- [The data]

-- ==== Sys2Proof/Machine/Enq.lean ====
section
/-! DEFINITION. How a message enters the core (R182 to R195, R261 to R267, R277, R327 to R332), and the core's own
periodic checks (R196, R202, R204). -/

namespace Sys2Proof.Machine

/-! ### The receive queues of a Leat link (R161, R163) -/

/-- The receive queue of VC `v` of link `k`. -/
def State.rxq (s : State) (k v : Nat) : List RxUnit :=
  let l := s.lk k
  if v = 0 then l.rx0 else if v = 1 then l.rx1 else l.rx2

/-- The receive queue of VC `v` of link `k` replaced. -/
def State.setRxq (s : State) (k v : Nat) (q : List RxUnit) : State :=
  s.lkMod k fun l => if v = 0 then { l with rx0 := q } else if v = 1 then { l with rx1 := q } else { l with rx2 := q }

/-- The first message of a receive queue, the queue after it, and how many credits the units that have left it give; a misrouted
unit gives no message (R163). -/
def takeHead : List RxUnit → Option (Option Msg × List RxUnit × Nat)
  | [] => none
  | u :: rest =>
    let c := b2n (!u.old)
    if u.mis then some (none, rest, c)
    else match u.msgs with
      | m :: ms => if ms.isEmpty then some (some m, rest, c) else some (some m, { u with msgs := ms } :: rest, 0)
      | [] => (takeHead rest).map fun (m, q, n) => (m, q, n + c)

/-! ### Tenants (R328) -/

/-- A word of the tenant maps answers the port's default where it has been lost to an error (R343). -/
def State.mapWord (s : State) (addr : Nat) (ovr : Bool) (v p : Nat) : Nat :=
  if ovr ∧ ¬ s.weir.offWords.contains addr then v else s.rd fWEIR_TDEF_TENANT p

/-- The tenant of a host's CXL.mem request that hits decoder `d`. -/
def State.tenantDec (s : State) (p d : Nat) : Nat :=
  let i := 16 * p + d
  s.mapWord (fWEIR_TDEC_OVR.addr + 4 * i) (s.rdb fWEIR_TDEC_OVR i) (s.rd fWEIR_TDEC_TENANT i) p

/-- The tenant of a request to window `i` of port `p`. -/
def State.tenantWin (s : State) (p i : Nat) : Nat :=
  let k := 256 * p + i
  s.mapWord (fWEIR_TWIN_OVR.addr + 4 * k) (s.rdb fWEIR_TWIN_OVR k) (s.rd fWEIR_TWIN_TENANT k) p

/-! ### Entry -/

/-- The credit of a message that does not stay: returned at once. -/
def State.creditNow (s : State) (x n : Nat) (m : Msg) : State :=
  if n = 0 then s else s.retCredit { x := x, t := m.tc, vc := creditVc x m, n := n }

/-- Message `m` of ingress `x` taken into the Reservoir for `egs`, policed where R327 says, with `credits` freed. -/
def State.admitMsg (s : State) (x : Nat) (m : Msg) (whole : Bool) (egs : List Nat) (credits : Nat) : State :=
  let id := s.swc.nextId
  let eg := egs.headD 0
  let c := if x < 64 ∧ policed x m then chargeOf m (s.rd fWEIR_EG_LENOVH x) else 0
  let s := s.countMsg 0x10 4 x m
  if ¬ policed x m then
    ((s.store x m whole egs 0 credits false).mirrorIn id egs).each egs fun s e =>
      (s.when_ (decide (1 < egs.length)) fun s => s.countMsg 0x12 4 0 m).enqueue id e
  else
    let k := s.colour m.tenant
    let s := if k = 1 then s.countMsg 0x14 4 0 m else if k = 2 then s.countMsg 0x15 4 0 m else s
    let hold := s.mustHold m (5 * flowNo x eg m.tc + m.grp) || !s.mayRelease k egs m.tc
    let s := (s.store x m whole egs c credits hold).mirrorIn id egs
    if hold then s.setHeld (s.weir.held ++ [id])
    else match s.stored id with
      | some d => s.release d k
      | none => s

- [What the task asks] Transcribe each record above exactly. Skip none.

- [Problem solution]
-- ==== Sys2Proof/Machine/Enq.lean ====
section
/-! DEFINITION. How a message enters the core (R182 to R195, R261 to R267, R277, R327 to R332), and the core's own
periodic checks (R196, R202, R204). -/

namespace Sys2Proof.Machine

/-! ### The receive queues of a Leat link (R161, R163) -/

/-- The receive queue of VC `v` of link `k`. -/
def State.rxq (s : State) (k v : Nat) : List RxUnit :=
  let l := s.lk k
  if v = 0 then l.rx0 else if v = 1 then l.rx1 else l.rx2

/-- The receive queue of VC `v` of link `k` replaced. -/
def State.setRxq (s : State) (k v : Nat) (q : List RxUnit) : State :=
  s.lkMod k fun l => if v = 0 then { l with rx0 := q } else if v = 1 then { l with rx1 := q } else { l with rx2 := q }

/-- The first message of a receive queue, the queue after it, and how many credits the units that have left it give; a misrouted
unit gives no message (R163). -/
def takeHead : List RxUnit → Option (Option Msg × List RxUnit × Nat)
  | [] => none
  | u :: rest =>
    let c := b2n (!u.old)
    if u.mis then some (none, rest, c)
    else match u.msgs with
      | m :: ms => if ms.isEmpty then some (some m, rest, c) else some (some m, { u with msgs := ms } :: rest, 0)
      | [] => (takeHead rest).map fun (m, q, n) => (m, q, n + c)

/-! ### Tenants (R328) -/

/-- A word of the tenant maps answers the port's default where it has been lost to an error (R343). -/
def State.mapWord (s : State) (addr : Nat) (ovr : Bool) (v p : Nat) : Nat :=
  if ovr ∧ ¬ s.weir.offWords.contains addr then v else s.rd fWEIR_TDEF_TENANT p

/-- The tenant of a host's CXL.mem request that hits decoder `d`. -/
def State.tenantDec (s : State) (p d : Nat) : Nat :=
  let i := 16 * p + d
  s.mapWord (fWEIR_TDEC_OVR.addr + 4 * i) (s.rdb fWEIR_TDEC_OVR i) (s.rd fWEIR_TDEC_TENANT i) p

/-- The tenant of a request to window `i` of port `p`. -/
def State.tenantWin (s : State) (p i : Nat) : Nat :=
  let k := 256 * p + i
  s.mapWord (fWEIR_TWIN_OVR.addr + 4 * k) (s.rdb fWEIR_TWIN_OVR k) (s.rd fWEIR_TWIN_TENANT k) p

/-! ### Entry -/

/-- The credit of a message that does not stay: returned at once. -/
def State.creditNow (s : State) (x n : Nat) (m : Msg) : State :=
  if n = 0 then s else s.retCredit { x := x, t := m.tc, vc := creditVc x m, n := n }

/-- Message `m` of ingress `x` taken into the Reservoir for `egs`, policed where R327 says, with `credits` freed. -/
def State.admitMsg (s : State) (x : Nat) (m : Msg) (whole : Bool) (egs : List Nat) (credits : Nat) : State :=
  let id := s.swc.nextId
  let eg := egs.headD 0
  let c := if x < 64 ∧ policed x m then chargeOf m (s.rd fWEIR_EG_LENOVH x) else 0
  let s := s.countMsg 0x10 4 x m
  if ¬ policed x m then
    ((s.store x m whole egs 0 credits false).mirrorIn id egs).each egs fun s e =>
      (s.when_ (decide (1 < egs.length)) fun s => s.countMsg 0x12 4 0 m).enqueue id e
  else
    let k := s.colour m.tenant
    let s := if k = 1 then s.countMsg 0x14 4 0 m else if k = 2 then s.countMsg 0x15 4 0 m else s
    let hold := s.mustHold m (5 * flowNo x eg m.tc + m.grp) || !s.mayRelease k egs m.tc
    let s := (s.store x m whole egs c credits hold).mirrorIn id egs
    if hold then s.setHeld (s.weir.held ++ [id])
    else match s.stored id with
      | some d => s.release d k
      | none => s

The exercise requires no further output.